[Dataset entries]
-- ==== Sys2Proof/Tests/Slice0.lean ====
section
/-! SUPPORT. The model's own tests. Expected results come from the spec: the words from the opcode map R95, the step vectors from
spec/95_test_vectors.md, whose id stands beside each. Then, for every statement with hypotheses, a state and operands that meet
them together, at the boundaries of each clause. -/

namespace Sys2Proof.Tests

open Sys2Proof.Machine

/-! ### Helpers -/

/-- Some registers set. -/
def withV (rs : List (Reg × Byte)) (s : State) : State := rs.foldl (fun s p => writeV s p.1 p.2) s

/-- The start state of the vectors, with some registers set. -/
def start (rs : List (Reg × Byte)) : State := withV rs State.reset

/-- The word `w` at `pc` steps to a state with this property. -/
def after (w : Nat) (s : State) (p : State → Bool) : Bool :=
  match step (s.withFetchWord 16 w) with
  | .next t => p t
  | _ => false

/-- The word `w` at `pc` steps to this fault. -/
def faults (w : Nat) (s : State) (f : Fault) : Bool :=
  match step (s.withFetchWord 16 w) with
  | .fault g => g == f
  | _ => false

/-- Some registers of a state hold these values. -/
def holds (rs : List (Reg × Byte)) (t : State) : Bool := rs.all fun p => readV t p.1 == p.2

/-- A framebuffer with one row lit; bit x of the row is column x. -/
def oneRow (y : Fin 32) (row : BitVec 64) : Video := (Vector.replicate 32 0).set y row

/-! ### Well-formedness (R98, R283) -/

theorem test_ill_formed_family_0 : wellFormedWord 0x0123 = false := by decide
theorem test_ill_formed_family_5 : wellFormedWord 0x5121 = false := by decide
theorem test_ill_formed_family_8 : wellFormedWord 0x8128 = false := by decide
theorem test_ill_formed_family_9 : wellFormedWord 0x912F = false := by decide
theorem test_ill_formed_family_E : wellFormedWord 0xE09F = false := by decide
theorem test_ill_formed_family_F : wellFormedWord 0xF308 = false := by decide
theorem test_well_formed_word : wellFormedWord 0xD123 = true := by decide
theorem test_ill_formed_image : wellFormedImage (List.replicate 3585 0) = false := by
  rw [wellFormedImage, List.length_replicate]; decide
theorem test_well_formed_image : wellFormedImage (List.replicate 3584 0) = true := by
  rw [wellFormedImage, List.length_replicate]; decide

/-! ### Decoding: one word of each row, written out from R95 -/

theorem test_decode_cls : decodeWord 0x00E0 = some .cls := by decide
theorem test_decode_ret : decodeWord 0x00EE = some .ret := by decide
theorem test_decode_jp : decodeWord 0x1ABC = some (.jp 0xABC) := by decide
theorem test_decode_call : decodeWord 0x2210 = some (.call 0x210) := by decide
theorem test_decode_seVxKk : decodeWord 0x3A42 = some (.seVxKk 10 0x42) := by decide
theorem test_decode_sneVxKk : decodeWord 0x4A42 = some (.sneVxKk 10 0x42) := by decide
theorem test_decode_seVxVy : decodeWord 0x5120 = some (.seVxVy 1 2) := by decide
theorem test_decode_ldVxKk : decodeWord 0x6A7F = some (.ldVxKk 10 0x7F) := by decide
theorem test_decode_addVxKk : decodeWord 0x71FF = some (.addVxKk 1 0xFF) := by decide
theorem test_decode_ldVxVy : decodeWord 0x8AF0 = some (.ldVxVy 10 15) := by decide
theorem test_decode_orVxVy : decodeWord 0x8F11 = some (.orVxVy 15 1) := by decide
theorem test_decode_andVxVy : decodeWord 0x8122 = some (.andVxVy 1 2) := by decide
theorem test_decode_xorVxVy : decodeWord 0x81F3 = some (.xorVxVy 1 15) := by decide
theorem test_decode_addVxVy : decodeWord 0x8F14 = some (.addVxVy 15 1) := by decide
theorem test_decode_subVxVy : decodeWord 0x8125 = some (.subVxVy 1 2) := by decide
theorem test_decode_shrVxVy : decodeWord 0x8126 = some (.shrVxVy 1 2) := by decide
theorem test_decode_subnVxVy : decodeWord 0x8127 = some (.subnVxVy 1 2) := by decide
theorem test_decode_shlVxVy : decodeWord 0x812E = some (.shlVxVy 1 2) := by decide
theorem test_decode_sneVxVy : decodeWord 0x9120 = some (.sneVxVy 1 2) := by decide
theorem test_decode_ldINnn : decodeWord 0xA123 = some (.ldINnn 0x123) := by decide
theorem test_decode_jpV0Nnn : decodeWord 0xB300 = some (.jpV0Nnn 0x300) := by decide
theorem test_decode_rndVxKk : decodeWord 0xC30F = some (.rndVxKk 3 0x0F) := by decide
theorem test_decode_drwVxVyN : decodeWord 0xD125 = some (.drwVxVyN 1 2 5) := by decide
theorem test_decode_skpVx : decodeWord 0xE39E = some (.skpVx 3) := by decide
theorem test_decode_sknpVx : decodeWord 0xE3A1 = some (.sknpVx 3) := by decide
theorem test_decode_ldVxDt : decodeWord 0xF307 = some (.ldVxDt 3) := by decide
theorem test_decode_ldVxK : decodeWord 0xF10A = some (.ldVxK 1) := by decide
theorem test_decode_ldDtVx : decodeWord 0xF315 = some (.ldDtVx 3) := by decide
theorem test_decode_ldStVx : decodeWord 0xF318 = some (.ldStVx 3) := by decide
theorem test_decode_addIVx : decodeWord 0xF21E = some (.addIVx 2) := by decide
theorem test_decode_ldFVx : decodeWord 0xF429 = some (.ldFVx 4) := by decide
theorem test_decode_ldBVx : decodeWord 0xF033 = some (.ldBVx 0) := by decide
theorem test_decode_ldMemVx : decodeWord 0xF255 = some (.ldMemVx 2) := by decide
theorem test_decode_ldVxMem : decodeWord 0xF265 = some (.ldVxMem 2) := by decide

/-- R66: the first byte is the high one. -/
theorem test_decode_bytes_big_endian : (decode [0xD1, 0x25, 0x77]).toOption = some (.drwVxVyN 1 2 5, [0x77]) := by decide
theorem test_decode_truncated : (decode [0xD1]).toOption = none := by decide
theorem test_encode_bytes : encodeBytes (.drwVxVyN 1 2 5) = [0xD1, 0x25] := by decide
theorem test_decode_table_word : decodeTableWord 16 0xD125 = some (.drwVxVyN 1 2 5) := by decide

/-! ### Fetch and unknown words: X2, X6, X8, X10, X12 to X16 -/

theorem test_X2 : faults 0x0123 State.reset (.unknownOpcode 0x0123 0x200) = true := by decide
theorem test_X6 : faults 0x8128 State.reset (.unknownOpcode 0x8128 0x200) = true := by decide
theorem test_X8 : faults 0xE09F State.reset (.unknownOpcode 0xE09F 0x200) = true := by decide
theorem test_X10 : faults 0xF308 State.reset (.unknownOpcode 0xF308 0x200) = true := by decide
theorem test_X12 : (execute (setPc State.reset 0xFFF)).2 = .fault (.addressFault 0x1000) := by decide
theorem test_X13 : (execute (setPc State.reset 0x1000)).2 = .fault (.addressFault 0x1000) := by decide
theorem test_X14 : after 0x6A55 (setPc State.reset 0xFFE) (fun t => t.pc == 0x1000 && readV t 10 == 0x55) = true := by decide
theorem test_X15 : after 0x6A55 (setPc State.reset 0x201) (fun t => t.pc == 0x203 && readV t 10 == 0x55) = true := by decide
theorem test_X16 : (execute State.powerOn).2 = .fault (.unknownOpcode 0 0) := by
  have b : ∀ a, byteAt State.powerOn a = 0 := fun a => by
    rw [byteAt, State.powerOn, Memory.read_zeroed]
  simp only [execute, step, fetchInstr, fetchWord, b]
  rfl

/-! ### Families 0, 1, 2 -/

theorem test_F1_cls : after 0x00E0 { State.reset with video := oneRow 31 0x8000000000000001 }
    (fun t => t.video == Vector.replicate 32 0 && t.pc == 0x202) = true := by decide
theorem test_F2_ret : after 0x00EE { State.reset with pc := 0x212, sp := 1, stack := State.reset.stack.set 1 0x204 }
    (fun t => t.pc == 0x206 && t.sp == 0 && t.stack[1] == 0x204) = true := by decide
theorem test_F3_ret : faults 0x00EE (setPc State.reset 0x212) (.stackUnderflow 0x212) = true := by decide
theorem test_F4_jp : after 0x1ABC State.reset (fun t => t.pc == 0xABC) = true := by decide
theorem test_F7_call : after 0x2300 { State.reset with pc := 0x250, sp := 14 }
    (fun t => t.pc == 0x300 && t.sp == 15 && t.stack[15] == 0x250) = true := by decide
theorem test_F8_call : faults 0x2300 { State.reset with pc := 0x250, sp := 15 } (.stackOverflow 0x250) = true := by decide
==
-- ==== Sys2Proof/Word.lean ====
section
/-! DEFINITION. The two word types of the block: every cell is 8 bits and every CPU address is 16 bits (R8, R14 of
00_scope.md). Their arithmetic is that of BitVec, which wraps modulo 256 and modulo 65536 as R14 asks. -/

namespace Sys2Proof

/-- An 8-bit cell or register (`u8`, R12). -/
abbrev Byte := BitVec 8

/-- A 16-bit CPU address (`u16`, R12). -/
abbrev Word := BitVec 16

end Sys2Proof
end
* * *
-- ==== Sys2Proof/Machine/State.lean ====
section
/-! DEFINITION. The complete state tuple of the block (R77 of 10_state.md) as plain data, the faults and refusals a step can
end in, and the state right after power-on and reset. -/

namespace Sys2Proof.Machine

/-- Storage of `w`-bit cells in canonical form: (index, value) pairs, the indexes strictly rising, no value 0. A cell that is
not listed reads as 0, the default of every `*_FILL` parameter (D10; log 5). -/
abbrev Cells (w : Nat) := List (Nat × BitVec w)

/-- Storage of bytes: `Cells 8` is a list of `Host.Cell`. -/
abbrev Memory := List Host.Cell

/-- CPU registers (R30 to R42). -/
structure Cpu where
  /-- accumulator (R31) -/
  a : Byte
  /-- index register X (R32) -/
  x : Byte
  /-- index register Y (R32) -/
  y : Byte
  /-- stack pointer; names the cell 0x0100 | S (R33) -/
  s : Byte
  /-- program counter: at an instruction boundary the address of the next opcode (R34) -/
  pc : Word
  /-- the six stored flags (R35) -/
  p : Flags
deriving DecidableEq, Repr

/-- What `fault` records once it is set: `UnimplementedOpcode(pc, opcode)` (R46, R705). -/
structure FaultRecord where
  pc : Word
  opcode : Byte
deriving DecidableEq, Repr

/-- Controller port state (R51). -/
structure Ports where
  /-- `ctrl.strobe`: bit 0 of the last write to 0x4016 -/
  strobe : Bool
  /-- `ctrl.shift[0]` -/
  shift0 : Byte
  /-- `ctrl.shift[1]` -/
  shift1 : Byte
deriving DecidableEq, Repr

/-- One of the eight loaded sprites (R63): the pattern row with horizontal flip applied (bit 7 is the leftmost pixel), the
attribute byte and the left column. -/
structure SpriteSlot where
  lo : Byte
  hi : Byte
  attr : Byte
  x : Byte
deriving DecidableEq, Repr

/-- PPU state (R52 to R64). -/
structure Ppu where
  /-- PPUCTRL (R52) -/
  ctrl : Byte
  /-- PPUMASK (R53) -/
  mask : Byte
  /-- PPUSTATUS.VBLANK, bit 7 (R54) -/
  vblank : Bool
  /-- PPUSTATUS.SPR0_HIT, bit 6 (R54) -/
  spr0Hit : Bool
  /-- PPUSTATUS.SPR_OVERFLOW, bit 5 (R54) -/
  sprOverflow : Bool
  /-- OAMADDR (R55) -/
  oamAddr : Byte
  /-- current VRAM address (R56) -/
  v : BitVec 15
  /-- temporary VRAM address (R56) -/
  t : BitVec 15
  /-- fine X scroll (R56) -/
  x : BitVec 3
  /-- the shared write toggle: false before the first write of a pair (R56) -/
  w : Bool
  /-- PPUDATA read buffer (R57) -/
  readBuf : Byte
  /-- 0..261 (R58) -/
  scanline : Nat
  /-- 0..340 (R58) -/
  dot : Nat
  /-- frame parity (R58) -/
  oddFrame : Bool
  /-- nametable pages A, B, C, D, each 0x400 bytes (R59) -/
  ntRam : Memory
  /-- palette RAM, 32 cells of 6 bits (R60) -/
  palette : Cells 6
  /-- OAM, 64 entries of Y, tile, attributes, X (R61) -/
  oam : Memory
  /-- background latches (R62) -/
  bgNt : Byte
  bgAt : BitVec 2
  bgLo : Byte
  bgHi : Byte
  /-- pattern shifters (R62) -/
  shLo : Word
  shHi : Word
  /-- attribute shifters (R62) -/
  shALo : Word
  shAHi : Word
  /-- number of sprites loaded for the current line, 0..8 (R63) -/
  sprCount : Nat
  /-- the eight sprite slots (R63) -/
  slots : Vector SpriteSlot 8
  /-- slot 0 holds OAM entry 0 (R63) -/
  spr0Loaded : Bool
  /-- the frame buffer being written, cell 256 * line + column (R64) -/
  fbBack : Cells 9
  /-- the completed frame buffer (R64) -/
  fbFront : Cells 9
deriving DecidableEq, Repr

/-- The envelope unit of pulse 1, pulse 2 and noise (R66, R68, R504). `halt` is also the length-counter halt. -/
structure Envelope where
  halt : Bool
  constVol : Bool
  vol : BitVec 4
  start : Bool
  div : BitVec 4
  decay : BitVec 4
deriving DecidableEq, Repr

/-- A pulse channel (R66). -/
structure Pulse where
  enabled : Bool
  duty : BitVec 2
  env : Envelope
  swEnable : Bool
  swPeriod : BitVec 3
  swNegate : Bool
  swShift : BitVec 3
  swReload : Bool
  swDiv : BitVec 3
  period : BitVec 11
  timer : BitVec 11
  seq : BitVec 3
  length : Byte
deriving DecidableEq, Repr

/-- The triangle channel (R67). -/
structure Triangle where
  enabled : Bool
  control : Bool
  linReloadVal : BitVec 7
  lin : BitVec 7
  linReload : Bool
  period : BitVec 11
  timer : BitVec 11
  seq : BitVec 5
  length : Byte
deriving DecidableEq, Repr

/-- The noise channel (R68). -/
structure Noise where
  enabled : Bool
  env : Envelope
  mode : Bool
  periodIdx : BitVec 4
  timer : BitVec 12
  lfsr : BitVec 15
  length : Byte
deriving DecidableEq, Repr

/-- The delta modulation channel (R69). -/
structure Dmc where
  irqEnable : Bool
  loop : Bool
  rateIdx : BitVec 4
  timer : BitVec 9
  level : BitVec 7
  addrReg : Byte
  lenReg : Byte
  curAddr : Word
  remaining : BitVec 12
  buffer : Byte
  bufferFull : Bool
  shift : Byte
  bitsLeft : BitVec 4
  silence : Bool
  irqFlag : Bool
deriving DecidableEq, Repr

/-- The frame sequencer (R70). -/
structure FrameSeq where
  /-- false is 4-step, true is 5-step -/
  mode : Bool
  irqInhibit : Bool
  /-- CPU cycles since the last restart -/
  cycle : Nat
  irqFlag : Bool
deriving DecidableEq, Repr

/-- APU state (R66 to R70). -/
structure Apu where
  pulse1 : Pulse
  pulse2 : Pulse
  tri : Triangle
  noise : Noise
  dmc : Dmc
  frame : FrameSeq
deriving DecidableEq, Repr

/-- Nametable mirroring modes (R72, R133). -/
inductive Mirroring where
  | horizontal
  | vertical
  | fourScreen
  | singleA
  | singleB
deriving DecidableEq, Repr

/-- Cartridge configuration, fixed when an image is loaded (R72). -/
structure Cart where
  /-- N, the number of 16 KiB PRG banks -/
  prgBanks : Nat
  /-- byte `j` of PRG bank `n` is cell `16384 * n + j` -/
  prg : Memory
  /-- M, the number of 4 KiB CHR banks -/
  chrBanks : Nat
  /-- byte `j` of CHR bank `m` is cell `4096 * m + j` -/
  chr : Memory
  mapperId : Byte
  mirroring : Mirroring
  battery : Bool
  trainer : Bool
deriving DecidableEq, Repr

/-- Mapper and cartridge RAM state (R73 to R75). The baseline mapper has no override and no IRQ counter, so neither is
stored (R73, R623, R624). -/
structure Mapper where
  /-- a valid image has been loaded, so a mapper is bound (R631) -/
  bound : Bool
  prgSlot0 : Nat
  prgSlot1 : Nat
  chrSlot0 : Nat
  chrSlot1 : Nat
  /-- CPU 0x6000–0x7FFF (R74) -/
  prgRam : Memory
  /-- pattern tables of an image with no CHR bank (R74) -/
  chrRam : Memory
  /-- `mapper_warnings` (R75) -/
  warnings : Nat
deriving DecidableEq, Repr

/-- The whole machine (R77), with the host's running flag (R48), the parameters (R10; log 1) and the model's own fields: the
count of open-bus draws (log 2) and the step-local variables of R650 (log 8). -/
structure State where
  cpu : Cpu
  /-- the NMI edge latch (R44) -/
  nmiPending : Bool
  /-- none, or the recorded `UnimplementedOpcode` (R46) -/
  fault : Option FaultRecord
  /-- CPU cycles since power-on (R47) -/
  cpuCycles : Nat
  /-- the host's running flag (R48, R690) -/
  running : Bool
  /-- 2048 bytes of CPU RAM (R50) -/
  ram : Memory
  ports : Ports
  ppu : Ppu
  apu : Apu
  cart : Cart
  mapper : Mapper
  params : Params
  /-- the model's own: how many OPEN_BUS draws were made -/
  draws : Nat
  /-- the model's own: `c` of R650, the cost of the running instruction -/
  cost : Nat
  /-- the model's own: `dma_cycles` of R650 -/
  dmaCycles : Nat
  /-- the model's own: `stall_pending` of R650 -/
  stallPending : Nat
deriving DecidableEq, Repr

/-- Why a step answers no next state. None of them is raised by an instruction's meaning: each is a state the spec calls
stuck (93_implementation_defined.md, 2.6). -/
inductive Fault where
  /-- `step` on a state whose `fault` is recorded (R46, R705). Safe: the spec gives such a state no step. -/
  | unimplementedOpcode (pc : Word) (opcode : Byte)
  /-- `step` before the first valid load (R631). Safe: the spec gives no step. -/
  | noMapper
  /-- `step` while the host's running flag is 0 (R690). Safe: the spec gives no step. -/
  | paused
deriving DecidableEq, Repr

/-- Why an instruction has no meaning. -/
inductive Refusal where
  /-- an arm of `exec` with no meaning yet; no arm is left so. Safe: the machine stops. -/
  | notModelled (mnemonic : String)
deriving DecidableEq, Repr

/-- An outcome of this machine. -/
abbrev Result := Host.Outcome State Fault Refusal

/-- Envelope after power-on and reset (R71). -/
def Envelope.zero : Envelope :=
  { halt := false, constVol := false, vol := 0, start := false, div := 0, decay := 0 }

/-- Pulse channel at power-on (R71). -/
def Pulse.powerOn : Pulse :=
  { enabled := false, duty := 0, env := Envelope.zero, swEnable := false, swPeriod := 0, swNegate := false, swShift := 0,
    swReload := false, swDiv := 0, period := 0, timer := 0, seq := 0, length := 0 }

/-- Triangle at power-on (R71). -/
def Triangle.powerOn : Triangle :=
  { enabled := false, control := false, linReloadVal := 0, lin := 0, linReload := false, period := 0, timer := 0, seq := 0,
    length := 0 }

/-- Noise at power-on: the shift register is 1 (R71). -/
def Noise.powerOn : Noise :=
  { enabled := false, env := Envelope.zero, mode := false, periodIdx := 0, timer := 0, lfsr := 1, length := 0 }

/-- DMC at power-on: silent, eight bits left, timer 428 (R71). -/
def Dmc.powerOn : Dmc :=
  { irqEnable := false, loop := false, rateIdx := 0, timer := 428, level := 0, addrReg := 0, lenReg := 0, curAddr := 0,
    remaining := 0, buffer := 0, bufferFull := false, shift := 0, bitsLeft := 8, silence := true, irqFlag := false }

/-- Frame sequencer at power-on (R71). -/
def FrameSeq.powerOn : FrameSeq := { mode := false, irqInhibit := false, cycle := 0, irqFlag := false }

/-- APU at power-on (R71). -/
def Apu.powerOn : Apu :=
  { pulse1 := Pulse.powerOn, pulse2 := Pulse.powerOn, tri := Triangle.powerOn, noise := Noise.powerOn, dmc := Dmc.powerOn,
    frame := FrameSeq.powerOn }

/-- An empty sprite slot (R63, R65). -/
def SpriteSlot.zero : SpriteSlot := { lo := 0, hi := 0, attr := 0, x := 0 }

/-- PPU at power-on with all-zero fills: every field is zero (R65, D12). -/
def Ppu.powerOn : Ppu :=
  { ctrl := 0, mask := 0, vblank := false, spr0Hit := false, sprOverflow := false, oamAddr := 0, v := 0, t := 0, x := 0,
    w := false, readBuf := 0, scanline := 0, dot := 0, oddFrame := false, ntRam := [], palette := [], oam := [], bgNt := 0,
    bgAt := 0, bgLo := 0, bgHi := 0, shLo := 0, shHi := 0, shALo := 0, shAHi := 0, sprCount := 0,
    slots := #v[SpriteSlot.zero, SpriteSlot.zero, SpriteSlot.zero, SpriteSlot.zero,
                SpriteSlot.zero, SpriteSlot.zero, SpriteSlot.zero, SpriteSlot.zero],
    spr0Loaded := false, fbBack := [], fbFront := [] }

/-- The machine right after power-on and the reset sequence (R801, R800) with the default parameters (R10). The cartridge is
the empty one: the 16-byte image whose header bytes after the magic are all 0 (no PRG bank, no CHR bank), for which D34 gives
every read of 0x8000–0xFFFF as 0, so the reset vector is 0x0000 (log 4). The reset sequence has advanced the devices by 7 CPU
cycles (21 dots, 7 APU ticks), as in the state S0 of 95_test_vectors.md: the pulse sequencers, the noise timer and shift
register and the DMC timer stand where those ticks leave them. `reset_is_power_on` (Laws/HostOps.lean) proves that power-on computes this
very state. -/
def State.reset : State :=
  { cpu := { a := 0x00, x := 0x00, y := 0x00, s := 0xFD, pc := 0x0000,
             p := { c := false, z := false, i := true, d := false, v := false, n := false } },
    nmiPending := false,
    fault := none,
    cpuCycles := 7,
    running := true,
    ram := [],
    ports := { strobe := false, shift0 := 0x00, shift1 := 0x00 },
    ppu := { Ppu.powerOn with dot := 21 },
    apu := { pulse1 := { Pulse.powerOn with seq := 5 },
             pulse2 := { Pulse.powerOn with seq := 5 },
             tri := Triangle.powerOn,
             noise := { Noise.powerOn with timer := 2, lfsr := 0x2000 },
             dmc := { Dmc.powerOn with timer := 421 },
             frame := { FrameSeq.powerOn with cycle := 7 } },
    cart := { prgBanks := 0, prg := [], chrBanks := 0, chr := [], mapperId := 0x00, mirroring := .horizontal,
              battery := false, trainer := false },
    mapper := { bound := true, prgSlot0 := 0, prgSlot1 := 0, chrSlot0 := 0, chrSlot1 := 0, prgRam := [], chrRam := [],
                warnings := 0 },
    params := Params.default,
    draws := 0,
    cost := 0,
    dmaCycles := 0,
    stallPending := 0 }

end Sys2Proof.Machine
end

• [What this task involves]: Return only the lines between the one holding "-- ==== Sys2Proof/Tests/Slice0.lean" and the one holding "def withV (rs", inclusive, exactly as they appear above.

• [Expected output]:
-- ==== Sys2Proof/Tests/Slice0.lean ====
section
/-! SUPPORT. The model's own tests. Expected results come from the spec: the words from the opcode map R95, the step vectors from
spec/95_test_vectors.md, whose id stands beside each. Then, for every statement with hypotheses, a state and operands that meet
them together, at the boundaries of each clause. -/

namespace Sys2Proof.Tests

open Sys2Proof.Machine

/-! ### Helpers -/

/-- Some registers set. -/
def withV (rs : List (Reg × Byte)) (s : State) : State := rs.foldl (fun s p => writeV s p.1 p.2) s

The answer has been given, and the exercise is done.